The IRC, which has been providing humanitarian assistance to Indochinese
refugees fleeing to Thailand since 1976, has also provided humanitarian
assistance to Burmese refugees by giving emergency relief, medical and
educational assistance and helped run self-help programmes along the
Thai-Burmese border.

_____________________________________
BUSINESS / TRADE

November 8, Thai Press Reports
Asia Thailand reviews trade talks with BIMSTEC

Thailand will review trade negotiations with the Bay of Bengal Initiative
for Multi-Sectoral Technical and Economic Cooperation (Bimstec) if the
talks this week become bogged down, Chana Kanaratanadilok, deputy
director-general of the Trade Negotiations Department, said on Friday, The
Nation reports.
Bimstec members are meeting in Burma to expedite free-trade talks. The key
agenda is to push tariffs of trade in goods down to zero and promote
investment growth among members.

However, if members, particularly India, show a lack of interest in
pushing for a free-trade area under Bimstec, Thailand will need to ask for
the government's mandate to proceed with the talks.
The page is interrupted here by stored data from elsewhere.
/-- Settles O17: ENCODE is a left inverse of DECODE (R120). -/
theorem decodeInjectiveEncodeSurjective : Obligations.DecodeInjectiveEncodeSurjective := by
  constructor
  · intro w₁ w₂ x h₁ h₂
    rw [decodeGives_iff] at h₁ h₂
    exact decDatapath_injective (h₁.trans h₂.symm)
  · exact fun w => ⟨_, _, _, _, (encodeGives_iff ..).2 (encDatapath_toPort_decDatapath w)⟩

/-! ## Low slices of a value that fits them, and amounts above 32 zeros -/

theorem toNat_extractLsb'_zero_of_toNat_lt {n len : Nat} {v : BitVec n} (hv : v.toNat < 2 ^ len) :
    (v.extractLsb' 0 len).toNat = v.toNat := by
  rw [toNat_extractLsb'_of_toNat_lt (by simpa using hv), Nat.shiftRight_zero]

theorem setWidth_extractLsb'_zero_of_toNat_lt {n len : Nat} {v : BitVec n} (hv : v.toNat < 2 ^ len) :
    (v.extractLsb' 0 len).setWidth n = v := by
  apply BitVec.eq_of_toNat_eq
  rw [BitVec.toNat_setWidth, toNat_extractLsb'_zero_of_toNat_lt hv, Nat.mod_eq_of_lt v.isLt]

theorem extractLsb'_zero_inj_of_toNat_lt {n len : Nat} {v u : BitVec n} (hv : v.toNat < 2 ^ len)
    (hu : u.toNat < 2 ^ len) : v.extractLsb' 0 len = u.extractLsb' 0 len ↔ v = u := by
  rw [← BitVec.toNat_inj, toNat_extractLsb'_zero_of_toNat_lt hv, toNat_extractLsb'_zero_of_toNat_lt hu,
    BitVec.toNat_inj]

/-- An OR adds nothing exactly where the one has no 1 where the other has a 0. -/
theorem or_eq_left_iff_and_not_eq_zero {n : Nat} (a b : BitVec n) : a ||| b = a ↔ b &&& ~~~a = 0 := by
  simp only [BitVec.eq_of_getLsbD_eq_iff, BitVec.getLsbD_or, BitVec.getLsbD_and, BitVec.getLsbD_not]
  refine forall₂_congr fun i hi => ?_
  cases a.getLsbD i <;> simp [hi]

/-- Bits [95:32] above 32 zeros: the value without what stands above bit 95 and below bit 32. -/
theorem toNat_extractLsb'_append_zero_eq_sub (v : Word) :
    (v.extractLsb' 32 64 ++ 0#32).toNat = v.toNat % 2 ^ 96 - v.toNat % 2 ^ 32 := by
  rw [toNat_append_zero, BitVec.extractLsb'_toNat, Nat.shiftRight_eq_div_pow, Nat.shiftLeft_eq]
  omega

/-- An amount with its low 32 bits 0 is its bits [95:32] above 32 zeros. -/
theorem extractLsb'_append_zero_of_mod_eq_zero {a : Amount} (ha : a.toNat % 2 ^ 32 = 0) :
    a.extractLsb' 32 64 ++ 0#32 = a := by
  apply BitVec.eq_of_toNat_eq
  have hlt := a.isLt
  rw [toNat_append_zero, BitVec.extractLsb'_toNat, Nat.shiftRight_eq_div_pow, Nat.shiftLeft_eq]
  omega

theorem toNat_append_zero_mod {m : Nat} (v : BitVec m) (k : Nat) : (v ++ 0#k).toNat % 2 ^ k = 0 := by
  rw [toNat_append_zero, Nat.shiftLeft_eq, Nat.mul_mod_left]

/-! ## DECODE of ENCODE in range (R123, R126, R130) -/

/-- In range DECODE gives the low bits of each input, of the deposits only those it stores. -/
theorem decDatapath_encDatapath_of_inRange {t f d o : Word} (h : inRange t f d o = true) :
    decDatapath (encDatapath t f d o) =
      { timestamp := t.extractLsb' 0 32, flowRate := f.extractLsb' 0 96,
        deposit := d.extractLsb' 32 64 ++ 0#32, owedDeposit := o.extractLsb' 32 64 ++ 0#32 } := by
  rw [← encDatapath_timestamp_field_of_inRange h, ← encDatapath_flowRate_field_of_inRange (start := 0) h le_rfl,
    ← encDatapath_deposit_field_of_inRange h, ← encDatapath_owedDeposit_field t f d o]
  rfl
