-- ==== Sys2Proof/Word.lean ====
section
/-! DEFINITION. The values of 00_scope.md R16: a byte, a 16-bit number, a 32-bit register value.
No value of this hardware is signed. -/

namespace Sys2Proof

/-- An unsigned 8-bit value (R16). -/
abbrev Byte := BitVec 8

/-- An unsigned 16-bit value: a wire address or a checksum (R16, R17). -/
abbrev Half := BitVec 16

/-- An unsigned 32-bit register value (R16, R24). -/
abbrev Word := BitVec 32

end Sys2Proof
end

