-- ==== Sys2Proof/Config.lean ====
section
/-! DEFINITION. What is fixed for one block when it is built (70_reset_and_hazards.md R283), each left
open by the spec, and the free value of `lat` after reset. None of the opaque constants has a body, so
a theorem that names one holds whatever its value is. -/

namespace Sys2Proof.Config

/-- The first byte of the sync marker on the wire (00_scope.md R13, a parameter; log 6). -/
opaque sync0 : Byte

/-- The second byte of the sync marker on the wire (00_scope.md R13, a parameter; log 6). -/
opaque sync1 : Byte

/-- The checksum algorithm: a total function of the bytes alone and nothing more (00_scope.md R12,
43_checksum.md R210, a parameter; log 5). -/
opaque crc16 : List Byte → Half

/-- By how much MAX_LEN exceeds its lower bound 250 (00_scope.md R14, a parameter; log 7). -/
opaque maxLenAbove250 : Fin (0xFFFFFFFF - 250 + 1)

/-- MAX_LEN, the largest LEN a command accepts: any number from 250 to 0xFFFF_FFFF, and no other
(00_scope.md R14; log 7). -/
def maxLen : Nat := maxLenAbove250.val + 250

/-- What `lat` holds after the n-th reset: the spec says "lat becomes unspecified" (70_reset_and_hazards.md
R280, 10_state.md R36), so nothing constrains it (log 8). -/
opaque latAfterReset : Nat → Latched

end Sys2Proof.Config
end

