-- ==== Sys2Proof/Machine/Receiver.lean ====
section
/-! DEFINITION. What the other side can read back from the block's output: a frame's length from its
length byte (30_encoding.md R94), its segment (42_frame_builder.md R189), and the units of a beat list
(30_encoding.md R95, 70_reset_and_hazards.md R281). The block itself parses nothing (00_scope.md R8);
claims are stated with these. -/

namespace Sys2Proof.Machine

/-- The length of the frame of a segment of length `s` (30_encoding.md R91). -/
def frameLength (s : Nat) : Nat := 10 + s + 2 * ceilDiv s chunkSize

/-- The segment length a frame's byte 2 states (30_encoding.md R94). -/
def statedLength (f : List Byte) : Nat := (f.getD 2 0#8).toNat - lenBias

/-- `k` times: keep the next `min(16, remaining)` bytes and delete the 2 bytes after them, `s` being the
bytes of the segment still to come (42_frame_builder.md R189). -/
def stripChunks : Nat → Nat → List Byte → List Byte
  | 0, _, _ => []
  | k + 1, s, xs =>
    xs.take (min chunkSize s) ++ stripChunks k (s - chunkSize) (xs.drop (min chunkSize s + 2))

/-- The segment of a frame, its checksums removed (42_frame_builder.md R189). -/
def segmentOf (f : List Byte) : List Byte :=
  stripChunks (ceilDiv (statedLength f) chunkSize) (statedLength f) (f.drop 10)

/-- The units of a beat list: the complete ones in order, and the bytes of a unit whose last beat has not
come, which the host discards if the block is reset (30_encoding.md R95, 70_reset_and_hazards.md R281). -/
def collectUnits (part : List Byte) : List Beat → List (List Byte) × List Byte
  | [] => ([], part)
  | b :: bs =>
    let got := if b.empty then part else part ++ [b.data]
    if b.eou then (got :: (collectUnits [] bs).1, (collectUnits [] bs).2) else collectUnits got bs

/-- The units of a beat list, from a unit boundary on. -/
def unitsOfBeats (bs : List Beat) : List (List Byte) × List Byte := collectUnits [] bs

end Sys2Proof.Machine
end

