-- ==== Sys2Proof/Laws/State.lean ====
section
/-! SUPPORT. What each named update of the state leaves in each field: one lemma per field per update,
so that no later proof unfolds a record update. -/

namespace Sys2Proof.Machine

/-! ### State.flagRejected -/

@[simp] theorem State.flagRejected_done (c : ErrCode) (s : State) : (s.flagRejected c).done = false := rfl
@[simp] theorem State.flagRejected_err (c : ErrCode) (s : State) : (s.flagRejected c).err = true := rfl
@[simp] theorem State.flagRejected_errCode (c : ErrCode) (s : State) : (s.flagRejected c).errCode = c := rfl
@[simp] theorem State.flagRejected_legacySeg (c : ErrCode) (s : State) : (s.flagRejected c).legacySeg = s.legacySeg := rfl
@[simp] theorem State.flagRejected_ctrlCode (c : ErrCode) (s : State) : (s.flagRejected c).ctrlCode = s.ctrlCode := rfl
@[simp] theorem State.flagRejected_dst (c : ErrCode) (s : State) : (s.flagRejected c).dst = s.dst := rfl
@[simp] theorem State.flagRejected_src (c : ErrCode) (s : State) : (s.flagRejected c).src = s.src := rfl
@[simp] theorem State.flagRejected_len (c : ErrCode) (s : State) : (s.flagRejected c).len = s.len := rfl
@[simp] theorem State.flagRejected_units (c : ErrCode) (s : State) : (s.flagRejected c).units = 0#32 := rfl
@[simp] theorem State.flagRejected_phase (c : ErrCode) (s : State) : (s.flagRejected c).phase = s.phase := rfl
@[simp] theorem State.flagRejected_lat (c : ErrCode) (s : State) : (s.flagRejected c).lat = s.lat := rfl
@[simp] theorem State.flagRejected_inbuf (c : ErrCode) (s : State) : (s.flagRejected c).inbuf = s.inbuf := rfl
@[simp] theorem State.flagRejected_outq (c : ErrCode) (s : State) : (s.flagRejected c).outq = s.outq := rfl
@[simp] theorem State.flagRejected_hostIn (c : ErrCode) (s : State) : (s.flagRejected c).hostIn = s.hostIn := rfl
@[simp] theorem State.flagRejected_hostOut (c : ErrCode) (s : State) : (s.flagRejected c).hostOut = s.hostOut := rfl
@[simp] theorem State.flagRejected_reads (c : ErrCode) (s : State) : (s.flagRejected c).reads = s.reads := rfl
@[simp] theorem State.flagRejected_prog (c : ErrCode) (s : State) : (s.flagRejected c).prog = s.prog := rfl
@[simp] theorem State.flagRejected_turns (c : ErrCode) (s : State) : (s.flagRejected c).turns = s.turns := rfl
@[simp] theorem State.flagRejected_resetCount (c : ErrCode) (s : State) : (s.flagRejected c).resetCount = s.resetCount := rfl

/-! ### State.flagAccepted -/

@[simp] theorem State.flagAccepted_done (n : Nat) (s : State) : (s.flagAccepted n).done = false := rfl
@[simp] theorem State.flagAccepted_err (n : Nat) (s : State) : (s.flagAccepted n).err = false := rfl
@[simp] theorem State.flagAccepted_errCode (n : Nat) (s : State) : (s.flagAccepted n).errCode = .none := rfl
@[simp] theorem State.flagAccepted_legacySeg (n : Nat) (s : State) : (s.flagAccepted n).legacySeg = s.legacySeg := rfl
@[simp] theorem State.flagAccepted_ctrlCode (n : Nat) (s : State) : (s.flagAccepted n).ctrlCode = s.ctrlCode := rfl
@[simp] theorem State.flagAccepted_dst (n : Nat) (s : State) : (s.flagAccepted n).dst = s.dst := rfl
@[simp] theorem State.flagAccepted_src (n : Nat) (s : State) : (s.flagAccepted n).src = s.src := rfl
@[simp] theorem State.flagAccepted_len (n : Nat) (s : State) : (s.flagAccepted n).len = s.len := rfl
@[simp] theorem State.flagAccepted_units (n : Nat) (s : State) : (s.flagAccepted n).units = BitVec.ofNat 32 n := rfl
@[simp] theorem State.flagAccepted_phase (n : Nat) (s : State) : (s.flagAccepted n).phase = s.phase := rfl
@[simp] theorem State.flagAccepted_lat (n : Nat) (s : State) : (s.flagAccepted n).lat = s.lat := rfl
@[simp] theorem State.flagAccepted_inbuf (n : Nat) (s : State) : (s.flagAccepted n).inbuf = s.inbuf := rfl
@[simp] theorem State.flagAccepted_outq (n : Nat) (s : State) : (s.flagAccepted n).outq = s.outq := rfl
@[simp] theorem State.flagAccepted_hostIn (n : Nat) (s : State) : (s.flagAccepted n).hostIn = s.hostIn := rfl
@[simp] theorem State.flagAccepted_hostOut (n : Nat) (s : State) : (s.flagAccepted n).hostOut = s.hostOut := rfl
@[simp] theorem State.flagAccepted_reads (n : Nat) (s : State) : (s.flagAccepted n).reads = s.reads := rfl
@[simp] theorem State.flagAccepted_prog (n : Nat) (s : State) : (s.flagAccepted n).prog = s.prog := rfl
@[simp] theorem State.flagAccepted_turns (n : Nat) (s : State) : (s.flagAccepted n).turns = s.turns := rfl
@[simp] theorem State.flagAccepted_resetCount (n : Nat) (s : State) : (s.flagAccepted n).resetCount = s.resetCount := rfl

/-! ### State.flagDone -/

@[simp] theorem State.flagDone_done (s : State) : (s.flagDone).done = true := rfl
@[simp] theorem State.flagDone_err (s : State) : (s.flagDone).err = s.err := rfl
@[simp] theorem State.flagDone_errCode (s : State) : (s.flagDone).errCode = s.errCode := rfl
@[simp] theorem State.flagDone_legacySeg (s : State) : (s.flagDone).legacySeg = s.legacySeg := rfl
@[simp] theorem State.flagDone_ctrlCode (s : State) : (s.flagDone).ctrlCode = s.ctrlCode := rfl
@[simp] theorem State.flagDone_dst (s : State) : (s.flagDone).dst = s.dst := rfl
@[simp] theorem State.flagDone_src (s : State) : (s.flagDone).src = s.src := rfl
@[simp] theorem State.flagDone_len (s : State) : (s.flagDone).len = s.len := rfl
@[simp] theorem State.flagDone_units (s : State) : (s.flagDone).units = s.units := rfl
@[simp] theorem State.flagDone_phase (s : State) : (s.flagDone).phase = s.phase := rfl
@[simp] theorem State.flagDone_lat (s : State) : (s.flagDone).lat = s.lat := rfl
@[simp] theorem State.flagDone_inbuf (s : State) : (s.flagDone).inbuf = s.inbuf := rfl
@[simp] theorem State.flagDone_outq (s : State) : (s.flagDone).outq = s.outq := rfl
@[simp] theorem State.flagDone_hostIn (s : State) : (s.flagDone).hostIn = s.hostIn := rfl
@[simp] theorem State.flagDone_hostOut (s : State) : (s.flagDone).hostOut = s.hostOut := rfl
@[simp] theorem State.flagDone_reads (s : State) : (s.flagDone).reads = s.reads := rfl
@[simp] theorem State.flagDone_prog (s : State) : (s.flagDone).prog = s.prog := rfl
@[simp] theorem State.flagDone_turns (s : State) : (s.flagDone).turns = s.turns := rfl
@[simp] theorem State.flagDone_resetCount (s : State) : (s.flagDone).resetCount = s.resetCount := rfl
"The department will need to ask for Commerce Minister Krirkkrai Jirapaet
and the Cabinet's decision if the discussion makes no progress," Chana
said.

The Bimstec talks have been stuck on the issues of rules of origin and
sensitive lists. India has proposed too many conditions on the
rules-of-origin issue. As a result, other members have followed India's
footsteps.

India, the leading country in Bimstec, also included a large number of
products on its sensitive lists.

"This practice has made opening free trade in goods difficult to achieve,"
Chana said.

Chana said the free-trade talks' objective is to bring down or eliminate
tariffs and obstacles on trade.

However, the continuous conditions of others members will make for a
failure to reach agreement.

Bimstec was formed by Bangladesh, India, Burma, Sri Lanka and Thailand in
1997 to enhance economic cooperation and boost trade between South and
Southeast Asia. In 2003, Bhutan and Nepal also joined the group. After
that, the group agreed to integrate free trade and investment promotion.

So far, Bimstec has reached cooperation to launch a Bimstec Business
Travel Card and an exchange of information to control bird-flu outbreaks.
Six sectors have been identified for cooperation: trade and investment,
technology, transportation, energy, tourism and fisheries.
But the group has made very slow progress in mapping out an actual plan of
action to achieve these goals. Chana noted that none of the plans had
yielded any significant results for the member economies.

Meanwhile, Thailand and India will also hold bilateral trade talks this
year to push the pact towards more progress. Thailand wants to see
movement on the bilateral talks instead of focusing on the early-harvest
agreement covering 82 product items since September 2004.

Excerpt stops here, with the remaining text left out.